Development
Code structure
GraphMB contains options to experiment with model architecture and training, as well as with pre-processing of data and post-processing of the results. The core of GraphMB are deep learning models that process contigs into an embedding space.
The files models.py, gnn_models.py, and layers.py contain the tensorflow models used on version 0.2. These fails also contain the trainer helper function and loss functions. The files train_ccvae.py and train_gnn.py contain the training loops of those models. graphsage_unsupervised.py contains the model used by v0.1, while graphmb1.py contains helper functions used on the initial GraphMB release (but not anymore).

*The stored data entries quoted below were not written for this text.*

/-- The line of the cell at which a value's tile lies. -/
def Val.line : Val → Option Nat
  | .tile h _ => some h.line
  | .scalar _ _ _ => none

/-- An output joins those that name the same tile of its cell. -/
def joinOut (o : Out) (gs : List (List Out)) : List (List Out) :=
  match gs.findIdx? fun g => g.any fun p => p.val.line.isSome && p.val.line == o.val.line with
  | some i => gs.modify i (o :: ·)
  | none => [o] :: gs

/-- Outputs that name one tile leave together: its data crosses once to each cell (R84). Those of a firing whose frame had
ended are orphans. -/
def State.sendGroup (s : State) (f : Firing) (live : Bool) (g : List Out) : State :=
  let from_ := f.sender s
  if live then
    let toks := g.flatMap fun o => s.tokensTo from_ o.tag o.val (f.dests o)
    g.foldl (fun st o => st.sendFar from_ o.tag o.val (f.dests o))
      (g.head?.elim s fun o => s.sendTokens from_ o.val toks)
  else g.foldl (fun st o => st.orphanOuts from_ [o.tag] o.val (f.dests o)) s

/-- The outputs of a firing to their sides. -/
def State.sendOuts (s : State) (f : Firing) (live : Bool) (outs : List Out) : State :=
  (outs.foldr joinOut []).foldl (fun st g => st.sendGroup f live g) s

/-- The firing's frame is an activation still running. -/
def State.runsIn (s : State) (f : Firing) : Bool := frameCurrent (s.frameOf f.asid f.tag) f.tag

/-- A destination through a remote port table entry that is not outbound (R462). -/
def State.badRemote (s : State) (f : Firing) (outs : List Out) : Bool :=
  outs.any fun o => (if o.side then f.outs1 else f.outs0).any fun d =>
    d.mode == .remote && (s.rpt f.asid (d.cell.toNat % 256)).state != 1

/-- The age of a set, by the keys of R90 from the third on. -/
def FSet.age (x : FSet) : List Nat := [x.formedAt, x.slot, x.asid, x.tag.toNat]

/-- The firing does not start: its result lines cannot be reserved. The oldest such set of the cell holds the space claim
(R87), and sel stays, so that the unit looks further. -/
def State.noSpace (s : State) (f : Firing) (need : List Nat) : State :=
  s.modCell f.cell fun c =>
    let older : Bool :=
      match c.findSet f.sid, c.claim.bind c.findSet with
      | some x, some y => decide (x.age < y.age)
      | _, _ => true
    if older then { c with claim := some f.sid, claimNeed := need } else c

/-- Runs for tiles of these lines, lowest first, all reserved; none when they do not fit now. -/
def Cell.fits (c : Cell) (need : List Nat) : Bool :=
  (need.foldl (fun (r : Option Cell) n =>
    r.bind fun x => (x.freeRun n).map fun l => { x with reserved := x.reserved ++ [(l, n)] }) (some c)).isSome

/-- Lines for a firing's result tiles can be reserved now: they fit, and no other set holds the claim (R84, R87). -/
def Cell.canReserve (c : Cell) (sid : Nat) (need : List Nat) : Bool :=
  need.isEmpty || (!c.claim.any (· != sid) && c.fits need)

/-- A destination through a remote port table entry that is not outbound freezes the sender (R369, R462); a poisoned line met
in reading the entry is logged (R389). -/
def State.raiseRemote (s : State) (f : Firing) (ds : List Dest) : State :=
  State.raiseCause
    (match ds.find? fun d => d.mode == .remote && (s.rpt f.asid (d.cell.toNat % 256)).state != 1 with
     | some d => s.noteRpt f.asid (d.cell.toNat % 256) f.cell f.slot
     | none => s) f 2 0

/-- The firing commits: result tiles are placed, the set is retired, the flags are ORed and the outputs leave (R76).
more is what else the firing does in the same commit, before its outputs leave. -/
def State.commitWith (s : State) (f : Firing) (c : Commit) (more : State → State) : State :=
  let need := newTiles c.outs
  if 2048 < needLines f need then s.raise f tBAD_OPERAND
  else
    match if (s.cell f.cell).canReserve f.sid need then (s.cell f.cell).place c.outs else none with
    | none => s.noSpace f need
    | some (cell1, outs) =>
      let live := s.runsIn f
      if live && s.badRemote f c.outs then s.raiseRemote f (c.outs.flatMap f.dests)
      else
        let s1 := (s.setCell f.cell cell1).orFlags f.asid f.tag c.flags
        let s2 := more (s1.retire f)
        { ((s2.sendOuts f live outs).gcTiles f.cell) with sel := none }

def State.commit (s : State) (f : Firing) (c : Commit) : State := s.commitWith f c id

/-- A firing traps once it has been started: the lines of the results it would have made are reserved first (R84, R87,
R90), and a set that can never have them raises BAD_OPERAND, which comes before every other trap of a firing (R376). -/
def State.fail (s : State) (f : Firing) (t : Trap) : State :=
  if t.need.isEmpty then s.raise f t
  else if 2048 < needLines f t.need then s.raise f tBAD_OPERAND
  else if (s.cell f.cell).canReserve f.sid t.need then s.raise f { t with need := [] }
  else s.noSpace f t.need

/-- The firing waits outside its unit, with what it read at selection (R118). -/
def State.hold (s : State) (f : Firing) (h : Hold) : State :=
  { (s.modCell f.cell fun c => c.modSet f.sid fun x =>
      { x with hold := some h, snap := some f, since := s.orders }) with
    sel := none, orders := s.orders + 1 }

/-- A held set's firing as it stands: its tiles lie where its entries name them, and none in a block, which the cell must
bring back first (R87 step 4). -/
def FSet.firing (x : FSet) : Option Firing :=
  if x.args.any fun e => e.block.isSome then none
  else
    x.snap.map fun f =>
      { f with ops := f.ops.zipIdx.map fun p =>
          match x.args[p.2]?, p.1.val with
          | some e, .tile h d => { p.1 with tok := e.tok, val := .tile { h with line := e.tok.line.getD h.line } d }
          | _, _ => p.1 }

/-- The firing of a held set of a cell. -/
def Cell.heldFiring (c : Cell) (sid : Nat) : Option Firing := (c.findSet sid).bind FSet.firing

/-- May a held firing of the context commit on the cell: no drydown stop has reached the cell (R411, R412)? -/
def Cell.mayCommit (c : Cell) (asid : Nat) : Bool := !c.stops.contains asid

/-- The set is ready again, to be selected anew. -/
def State.unhold (s : State) (cell sid : Nat) : State :=
  s.modCell cell fun c => c.modSet sid fun x => { x with hold := none, snap := none }

/-! ### Stored tokens coming back (R80, R386) -/

/-- Stored entries in ascending arrival order. -/
def insertStored (w : Stored) : List Stored → List Stored
  | [] => [w]
  | v :: t => if w.entry.arrive ≤ v.entry.arrive then w :: v :: t else v :: insertStored w t
def sortStored (l : List Stored) : List Stored := l.foldr insertStored []

/-- A token whose tile lay in block b, once the tile is on the cell at line l again. -/
def Entry.rejoin (asid b l : Nat) (e : Entry) : Entry :=
  if e.tok.asid == asid && e.block == some b then { e with tok := e.tok.withLine l, block := none } else e

/-- The tile of block b is on the cell at line l: every token there that named the block names the line, so that the cell
keeps one copy (R84). -/
def State.rejoin (s : State) (asid cell b l : Nat) : State :=
  let s1 := s.modCell cell fun c =>
    { c with
      entries := c.entries.map (Entry.rejoin asid b l)
      sets := c.sets.map fun f => { f with args := f.args.map (Entry.rejoin asid b l) } }
  let ws := ((s.ctx asid).map fun x => x.ways.filter fun w => w.cell == cell && w.block == some b).getD []
  let s2 := ws.foldl (fun st w =>
    st.setWay asid { w with entry := { w.entry with tok := w.entry.tok.withLine l }, block := none }) s1
  s2.releaseBlock asid b

/-- The tile of an entry that lies in a block is brought back to lines of its cell; none while a space claim stands or no
run is free (R87). m lists the blocks brought back in the same action and their lines. -/
def State.seatTile (s : State) (asid cell : Nat) (m : List (Nat × Nat)) (e : Entry) :
    Option (Entry × List (Nat × Nat) × State) :=
  match e.block, Handle.ofWord e.tok.payload with
  | some b, some h =>
    match look b m with
    | some l => some ({ e with tok := e.tok.withLine l, block := none }, m, s)
    | none =>
      if (s.cell cell).claim.isSome then none
      else
        ((s.cell cell).freeRun h.lines).map fun l =>
          let s1 := s.noteBlock asid cell e.tok.slot b h.bytes
          let s2 := s1.modCell cell fun c =>
            { c with tiles := c.tiles ++ [{ line := l, lines := h.lines, data := s.loadBlock asid b h.bytes }] }
          ({ e with tok := e.tok.withLine l, block := none }, put b l m, s2.rejoin asid cell b l)
  | _, _ => some ({ e with block := none }, m, s)

/-- An entry with its arrival number joins the matching store in a share of it, and a set may form; one marked parked
forms none. -/
def State.seatEntry (s : State) (cell : Nat) (e : Entry) (res : Bool) : State :=
  s.modCell cell fun c =>
    Cell.form { c with entries := c.entries ++ [{ e with res := res }] } s.dev.cycles e.tok.asid e.tok.slot e.tok.tag
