/-- The two kept indices of four values, ascending; ties go to the lower index. -/
def keepTwo (v : Nat → FV) : Nat × Nat :=
  -- i is kept when at most one other index comes before it
  let beats := fun i j => magBefore (v i) (v j) || (!magBefore (v j) (v i) && decide (i < j))
  let kept := (List.range 4).filter fun i => ((List.range 4).filter fun j => j != i && beats j i).length < 2
  (kept.getD 0 0, kept.getD 1 1)

/-- A compressed row: kept bytes, scales, nibbles. -/
def compressRow (fmt : Fmt) (k : Nat) (row : List Byte) : List Byte :=
  let keep := (List.range (k / 4)).map fun g =>
    let p := keepTwo fun i => decodeF (mxElem fmt) (row.getD (4 * g + i) 0).toNat
    (g, p)
  (keep.flatMap fun x => [row.getD (4 * x.1 + x.2.1) 0, row.getD (4 * x.1 + x.2.2) 0]) ++
    (row.drop k).take (k / 32) ++ packNibbles (keep.map fun x => x.2.1 + 4 * x.2.2)

/-- MCOMP (R243): bits are copied, those of poisoned rows too. -/
def evalMcomp (w : OpFields) (f : Firing) (e : Env) : Ex Commit :=
  let (h, data) := f.tile .a
  let cols := 21 * h.cols / 32
  evalOp w f e (true, false, false) (needFmt f .a w.fmt *> needFits .z8 h.rows cols) false
    (.ok ([res0 (tileRes f .z8 h.rows cols h.valid h.poison
      ((List.range h.rows).flatMap fun i =>
        if i < h.valid then compressRow w.fmt h.cols (rowAt h data i) else zeros cols))], []))
def execMcomp (w : OpFields) (s : State) : Host.Outcome State Fault Refusal := runOp s (evalMcomp w)

/-- The nibble of group g of a compressed row of k dense columns. -/
def nibbleAt (k : Nat) (row : List Byte) (g : Nat) : Nat :=
  (row.getD (k / 2 + k / 32 + g / 2) 0).toNat / (if g % 2 = 0 then 1 else 16) % 16

/-- A compressed row made dense again. -/
def expandRow (k : Nat) (row : List Byte) : List Byte :=
  ((List.range (k / 4)).flatMap fun g =>
    let n := nibbleAt k row g
    (List.range 4).map fun i =>
      if i = n % 4 then row.getD (2 * g) 0 else if i = n / 4 then row.getD (2 * g + 1) 0 else 0) ++
    (row.drop (k / 2)).take (k / 32)

/-- The dense tile of a compressed one of k columns; a pair of kept indices that does not ascend is BAD_OPERAND, in a
poisoned row too; padding rows are zero bytes (R243). -/
def expandTile (fmt : Fmt) (k : Nat) (t : Handle × List Byte) : Ex (Handle × List Byte) :=
  let (h, data) := t
  let ok := (List.range h.valid).all fun i =>
    let row := rowAt h data i
    (List.range (k / 4)).all fun g => let n := nibbleAt k row g; decide (n % 4 < n / 4)
  if ok then
    .ok ({ h with fmt := fmt, cols := k },
      (List.range h.rows).flatMap fun i =>
        if i < h.valid then expandRow k (rowAt h data i) else zeros (rowLen fmt k))
  else .error tBAD_OPERAND

/-- MMAS (R244). -/
def evalMmas (w : OpFields) (s : State) (f : Firing) (e : Env) : AccEx :=
  evalMac w s f e false .z8 (fun k => 21 * k / 32) (expandTile w.fmt (f.handle .b).cols)
def execMmas (w : OpFields) (s : State) : Host.Outcome State Fault Refusal := runAcc s (evalMmas w)

/-! ### Claiming (R245, R246) -/

/-- The accumulator after a claim by the firing's frame. -/
def claimed (f : Firing) (a : Acc) (rows cols : Nat) (poison : BitVec 8) (data : List (BitVec 36)) : Acc :=
  { owner := some (tagFrame f.tag, (tagGen f.tag).toNat, f.asid), step := a.step + 1, rows := rows, cols := cols,
    poison := poison, data := data }

/-- AZERO (R245). -/
def evalAzero (w : OpFields) (s : State) (f : Firing) (e : Env) : AccEx := do
  checkKinds f ((f.val .a).isTile) false false
  let n := Enc.immField w 12 2
  let rows := Enc.immField w 0 6 + 1
  let cols := Enc.immField w 6 6 + 1
  let tag ← tagFlags (outTag w f e) (.ok ([], [(0, f.pz [.a])]))
  let a ← accClaim s f n (f.pz [.a])
  let acc := claimed f a rows cols 0 (List.replicate (rows * cols) 0)
  pure (Commit.ofRes tag [accRes f false n acc] (f.pz [.a]), n, acc)
def execAzero (w : OpFields) (s : State) : Host.Outcome State Fault Refusal := runAcc s (evalAzero w)

/-- One element loaded into a36. -/
def loadElem (fmt : Fmt) (x : Nat) : Nat × Flags :=
  match fmt with
  | .a36 => (x % 2 ^ 36, 0)
  | .s32 => (wrapNat 36 (readInt .s32 x), 0)
  | _ => convert fmt .a36 .rne false false 0 x

/-- ALOAD (R246): poisoned rows are converted from their bits and raise no flag. -/
def evalAload (w : OpFields) (s : State) (f : Firing) (e : Env) : AccEx := do
  checkKinds f true false false
  let (h, data) := f.tile .a
  let n := Enc.immField w 0 2
  trapIf (h.fmt != w.fmt || decide (64 < h.cols)) tBAD_OPERAND
  let g := (gridRaw h data).mapIdx fun i r => r.map fun x =>
    let y := loadElem w.fmt x
    (y.1, if rowPoisoned h i then (0 : Flags) else y.2)
  let tag ← tagFlags (outTag w f e) (.ok ([], gridFlags g))
  let a ← accClaim s f n (orAll (gridFlags g))
  let flags ← fpCheck e.fpen (gridFlags g)
  let acc := claimed f a h.rows h.cols h.poison (g.flatten.map fun x => BitVec.ofNat 36 x.1)
  pure (Commit.ofRes tag [accRes f false n acc] flags, n, acc)
def execAload (w : OpFields) (s : State) : Host.Outcome State Fault Refusal := runAcc s (evalAload w)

The file evaluate.py contains several evaluation metrics, and a function to run a clustering algorithm on the embeddings and evaluate the output. The main clustering algorithm is in vamb_clustering.py as was originally developed for VAMB. The file amber_eval.py is adapted from the AMBER evaluation tool, to run the same metrics as that tool.
The file contigsdataset.py contains the code to read, pre-process and save a set of contigs, along with their assembly graph, depth, single-copy marker genes and embeddings. It also computes several stats on a dataset. The file dgl_dataset.py contains code to convert the v0.2 AssemblyDataset class to the one used by v0.1. The file utils.py contains some additional helper functions that did not fit elsewhere.
Finally, all the running parameters are stored in arg_options.py. The main file main.py reads these parameters and executes the experiments accordingly. version.py is used only to store the current version number. setup.py defines the dependencies and other parameters to build a new version.
Typical workflow for new versions
Useful commands to build new version:
python setup.py sdist bdist_wheel
python -m twine upload dist/graphmb-X.X.X*
cd docs; make html
sudo docker build . -t andrelamurias/graphmb:X.X.X
sudo docker push
Documentation
The documentation is stored in docs/ and uses Sphinx to generate HTML pages. The docstring of each funtion and class are automatically added. If new source code files are added, these should be added too to docs/source/graphmb.rst.